7. HOW OFTEN SHOULD A SECURITY AUDIT BE CARRIED OUT?

Your IT security can be reviewed by means of an audit at regular intervals. It is particularly suitable to have a test carried out every time changes are made to your IT.

8. CAN AN IT AUDIT ALSO BE USEFUL IN THE CASE OF AN EXTERNAL IT PARTNER/DEPARTMENT?

Yes, an audit according to our specifications, based on IT baseline protection, is suitable regardless of the location or the person responsible for the IT system. In any case, we work together with those responsible in a trusting and targeted manner and ensure that your IT infrastructure becomes more secure. An IT security audit can be an opportunity for management to have the IT infrastructure checked by an expert third party and to identify potential weaknesses.

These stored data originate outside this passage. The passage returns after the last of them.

-- ==== Sys2Proof/Machine/Gates.lean ====
section
/-! DEFINITION. The gate table and its requests, and the loss of an invoker (chapter 7). -/

namespace Sys2Proof.Machine

/-! ## Changes of a gate's state (R123) -/

/-- A gate's standing is changed, its definition kept (R123). -/
def State.useGate (s : State) (g : GateId) (u : GateUse) : State := s.setGate g (·.map fun e => { e with use := u })

/-- A gate becomes DEFINED, its invoker dropped, and an event is raised at that invoker (R132, R136, R163). -/
def State.freeGate (s : State) (g : GateId) (invoker : Port) (e : Event) : State :=
  (s.useGate g .defined).raise invoker e

/-! ## DEFINE_GATE and CLEAR_GATE (R124 to R126) -/

/-- The gate a field names, none where it is UNDEFINED. -/
def State.gateAt (s : State) (gate : Byte) : Option Gate := (gateField gate).bind s.gate

/-- The checks of a DEFINE_GATE, in order (R124). -/
def defineGateTests (gate zone level minClass : Byte) (sc : List RawPlacement) (p : Port) (s : State) :
    List Test :=
  [ (decide (s.cls p = .operator), .denied),
    ((gateField gate).isSome && (zoneField zone).isSome &&
      decide (1 ≤ level.toNat ∧ level.toNat ≤ 3 ∧ 1 ≤ minClass.toNat ∧ minClass.toNat ≤ 3 ∧ sc.length ≤ 16),
      .badField),
    ((s.gateAt gate).all fun e => e.use = .defined, .state),
    (s.zoneSet zone, .state) ] ++ sceneTestsAt zone sc p s

/-- DEFINE_GATE at the scene engine and the directory (R124, R125). -/
def defineGate (gate zone level minClass : Byte) (duration : BitVec 16) (sc : List RawPlacement) (c : Caller)
    (s : State) : State :=
  s.checked c (defineGateTests gate zone level minClass sc c.port s) fun s =>
    match gateField gate, zoneField zone with
    | some g, some z =>
      let e : Gate :=
        { use := .defined, zone := z, level := level.toNat, minClass := minClass.toNat
          duration := duration.toNat, scene := sc.map placementOf }
      let old := ((s.gate g).map (·.scene)).getD []
      (((s.pinScene e.scene).unpinScene old).setGate g fun _ => some e).reply c .ok
    | _, _ => s

def execDefineGate (h : Hdr) (gate zone level minClass : Byte) (duration : BitVec 16) (sc : List RawPlacement)
    (s : State) : Host.Outcome State Fault Refusal :=
  .next (serve h 80 (.defineGate · gate zone level minClass duration sc) false
    (defineGate gate zone level minClass duration sc) s)

/-- CLEAR_GATE at the scene engine (R126). -/
def clearGate (gate : Byte) (c : Caller) (s : State) : State :=
  s.checked c
    [ (s.cls c.port = .operator, .denied),
      ((gateField gate).isSome, .badField),
      ((s.gateAt gate).any fun e => e.use = .defined, .state) ]
    fun s =>
      match gateField gate with
      | some g =>
        ((s.unpinScene (((s.gate g).map (·.scene)).getD [])).setGate g fun _ => none).reply c .ok
      | none => s

def execClearGate (h : Hdr) (gate : Byte) (s : State) : Host.Outcome State Fault Refusal :=
  .next (serve h 81 (.clearGate · gate) false (clearGate gate) s)

/-! ## INVOKE_GATE (R128, R129) -/

/-- A zone takes an invocation: nothing is pending, and neither a gate nor a return is armed (R128). -/
def Zone.takesInvocation (zn : Zone) : Bool :=
  decide (zn.pend = none) && (match zn.armed with
    | none => true
    | some .cut => true
    | some (.gate _ _ _) => false
    | some .ret => false)

/-- The level of the gate that is current on a zone, 0 where none is (R128). -/
def State.currentLevel (s : State) (z : ZoneId) : Nat :=
  match (s.zone z).current.kind with
  | .playlist => 0
  | .gate g => ((s.gate g).map (·.level)).getD 0

/-- The checks of an INVOKE_GATE, in order (R128). -/
def invokeGateTests (gate : Byte) (p : Port) (s : State) : List Test :=
  let e := s.gateAt gate
  let cls := (s.cls p).value
  [ ((gateField gate).isSome, .badField),
    (decide ((e.map (·.minClass)).getD 1 ≤ cls), .denied),
    (e.all fun e => match e.use with
      | .invoked _ => false
      | _ => true, .busy),
    (e.any fun e => e.use = .defined, .state),
    (s.window = .lit, .dark),
    (e.any fun e => (s.zone e.zone).takesInvocation, .busy),
    (e.any fun e => decide ((s.zone e.zone).stack.length < 3), .nestFull),
    (e.any fun e => decide (s.currentLevel e.zone < e.level), .outranked) ]

/-- INVOKE_GATE at the scene engine (R128, R129). -/
def invokeGate (gate : Byte) (c : Caller) (s : State) : State :=
  s.checked c (invokeGateTests gate c.port s) fun s =>
    match gateField gate, s.gateAt gate with
    | some g, some e =>
      ((s.useGate g (.invoked c.port)).setZone e.zone fun zn =>
        { zn with pend := some (.invocation g c.port) }).reply c .ok
    | _, _ => s

def execInvokeGate (h : Hdr) (gate : Byte) (s : State) : Host.Outcome State Fault Refusal :=
  .next (serve h 82 (.invokeGate · gate) false (invokeGate gate) s)

/-! ## RETURN_GATE (R135) -/

/-- RETURN_GATE at the scene engine (R135). -/
def returnGate (zone : Byte) (c : Caller) (s : State) : State :=
  let zn := (zoneField zone).map s.zone
  s.checked c
    [ ((zoneField zone).isSome, .badField),
      (s.zoneSet zone, .state),
      (zn.any fun zn => zn.current.kind ≠ .playlist, .state),
      (s.cls c.port = .operator || zn.any fun zn => zn.current.invoker = some c.port, .denied),
      (zn.any fun zn => decide (zn.armed = none ∧ zn.pend = none), .state) ]
    fun s =>
      match zoneField zone with
      | some z => (s.setZone z fun zn => { zn with pend := some .ret }).reply c .ok
      | none => s

def execReturnGate (h : Hdr) (zone : Byte) (s : State) : Host.Outcome State Fault Refusal :=
  .next (serve h 83 (.returnGate · zone) false (returnGate zone) s)

/-! ## Loss of an invoker (R138) -/

/-- A zone's items that a lost port invoked: a pending invocation is abandoned, and an armed gate's attempt
count is set to 8 (R138). -/
def State.loseInvoker (s : State) (p : Port) (z : ZoneId) : State :=
  let s := match (s.zone z).pend with
    | some (.invocation g q) =>
      if q = p then (s.useGate g .defined).setZone z fun zn => { zn with pend := none } else s
    | _ => s
  match (s.zone z).armed with
  | some (.gate g q _) => if q = p then s.setZone z fun zn => { zn with armed := some (.gate g q 8) } else s
  | _ => s

/-! ## QUERY_GATE (R139) -/

/-- The place on a stack, from the bottom, of the context of a gate, with its remaining count. -/
def savedPlace (g : GateId) (stack : List Context) : Option GatePlace :=
  ((List.range stack.length).zip stack).findSome? fun x =>
    if x.2.kind = .gate g then some (.saved x.1 x.2.remaining) else none

/-- Where a gate in use stands in its zone (R139); a gate on the link stack is counted from 0 at the bottom
(log entry 25). -/
def State.gatePlace (s : State) (g : GateId) (e : Gate) : Option GatePlace :=
  let zn := s.zone e.zone
  match e.use with
  | .defined => none
  | .invoked _ =>
    match zn.armed with
    | some (.gate h _ k) => some (if h = g then .armed k zn.fetched else .pending)
    | _ => some .pending
  | .active _ =>
    if zn.current.kind = .gate g then some (.current zn.current.remaining) else savedPlace g zn.stack

/-- QUERY_GATE at the scene engine (R139). -/
def queryGate (gate : Byte) (c : Caller) (s : State) : State :=
  s.checked c [((gateField gate).isSome, .badField)] fun s =>
    match gateField gate with
    | some g => s.reply c .ok (.gate ((s.gate g).map fun e => (e, s.gatePlace g e)))
    | none => s

def execQueryGate (h : Hdr) (gate : Byte) (s : State) : Host.Outcome State Fault Refusal :=
  .next (serve h 84 (.queryGate · gate) false (queryGate gate) s)

end Sys2Proof.Machine
end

At the same time, IT managers are given the opportunity to confirm to management the information security within their organisation based on the principles of the BSI and IT baseline protection.

9. CAN FURTHER MEASURES TO INCREASE SECURITY FOLLOW THE IT SECURITY AUDIT TO GUARANTEE EVEN MORE SECURITY?

Yes, an IT system check based on an IT audit is the perfect way to get a basic understanding of your current starting position in terms of information security. Using an audit catalogue based on BSI IT-Grundschutz and ISO 27001 standards, your existing IT infrastructure is checked using seven audit categories and over 400 questions. We focus on the following areas: Information security, compliance, infrastructure, systems, networks, security services and administration. You receive the results of the audit in the form of an audit report, which forms the basis for many of our other services. We therefore consider a security audit to be the starting point for further measures, such as risk analyses, phishing simulations or penetration tests.